Write out each line of the records that has "movesOn" in it.

.....

-- ==== Sys2Proof/Laws/Directives.lean ====
section
/-! SUPPORT. Directives: what the step of an owner answers, by part mode and name. -/

namespace Sys2Proof.Machine

/-- In NORMAL mode the owner's verdict on the executing directive is applied. -/
theorem runDirective_takes {s : State} {name : DirectiveName} {d : Directive}
    (owner : Directive → State → Verdict × State) (h : s.takes name d) :
    s.runDirective name owner = (owner d s).2.conclude d (owner d s).1 := by
  obtain ⟨⟨executing, code⟩, normal⟩ := h
  simp [State.runDirective, executing, code, State.locked, normal]

/-- STATUS and RECOVER are executed in both part modes. -/
theorem runDirective_open {s : State} {name : DirectiveName} {d : Directive}
    (owner : Directive → State → Verdict × State) (h : s.awaitsOwner name d)
    (ho : executedInLockdown name.code = true) :
    s.runDirective name owner = (owner d s).2.conclude d (owner d s).1 := by
  obtain ⟨executing, code⟩ := h
  simp [State.runDirective, executing, code, ho]

/-- In LOCKDOWN every other directive is answered LOCKED. -/
theorem runDirective_locked {s : State} {name : DirectiveName} {d : Directive}
    (owner : Directive → State → Verdict × State) (h : s.awaitsOwner name d) (hl : s.lockdown.mode = .lockdown)
    (ho : executedInLockdown name.code = false) :
    s.runDirective name owner = s.finish d (s.generalAnswer d .locked .none) := by
  obtain ⟨executing, code⟩ := h
  simp [State.runDirective, executing, code, ho, State.locked, hl]

/-- A finished directive is answered, and nothing but the directive unit changes. -/
theorem finish_answers {s : State} {d : Directive} {a : Answer} {g : BitVec 32}
    (hg : g = s.replyGeneration d.code d.operands) : s.answers (s.finish d a) d a g [] := by
  subst hg
  refine ⟨rfl, ?_⟩
  apply Touches.changesOnly; simp

/-- The replies of directives other than those of accounts carry no generation (R27). -/
theorem replyGeneration_eq_zero {s : State} {name : DirectiveName} {d : Directive} (h : s.awaitsOwner name d)
    (hc : ¬(DirectiveName.accountSet.code ≤ name.code ∧ name.code ≤ DirectiveName.accountClear.code)) (x : State) :
    x.replyGeneration d.code d.operands = 0 := by
  simp only [State.replyGeneration, h.2, hc, if_false]

/-- A directive whose owner has changed other parts and is then answered. -/
theorem finish_answers_after {s u : State} {d : Directive} {a : Answer} {ps : List Part}
    (g : ∀ x : State, x.replyGeneration d.code d.operands = 0) (hd : u.directive = s.directive)
    (hc : Touches ps s u) : s.answers (u.finish d a) d a 0 ps := by
  refine ⟨?_, ?_⟩
  · simp only [State.finish, State.reply, State.handWriter, g, DirectiveUnit.answered, Directive.replyOf,
      State.setDirective, State.now, hd]
  · apply Touches.changesOnly
    have : Touches (.directive :: ps) s u := fun p hp => hc p (by simp at hp; exact hp.2)
    simp [this]

/-- In NORMAL mode a directive whose reply is parked leaves the executing place, and the next one is taken up. -/
theorem conclude_parked {s : State} {d : Directive} (normal : s.lockdown.mode = .normal) (u : State)
    (hu : u.lockdown = s.lockdown) (ht : u.transaction.roles = s.transaction.roles)
    (ha : u.account.accounts = s.account.accounts) :
    (u.conclude d .parked).directive = s.movesOn u.directive := by
  simp only [State.conclude, State.dispatchNext, State.movesOn, State.setDirective]
  cases hq : u.directive.queue with
  | nil => simp
  | cons n more =>
    simp only
    by_cases hb : n.badFlag = true
    · simp only [hb, if_true, State.finish, State.reply, State.handWriter, State.setDirective,
        DirectiveUnit.answered, Directive.replyOf, State.now, State.generalAnswer, State.roleView, ht,
        State.replyGeneration, State.accountAt, ha]
    · simp only [hb, State.locked, hu, normal]; simp

end Sys2Proof.Machine
end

.....

Solved problem:
    (u.conclude d .parked).directive = s.movesOn u.directive := by
  simp only [State.conclude, State.dispatchNext, State.movesOn, State.setDirective]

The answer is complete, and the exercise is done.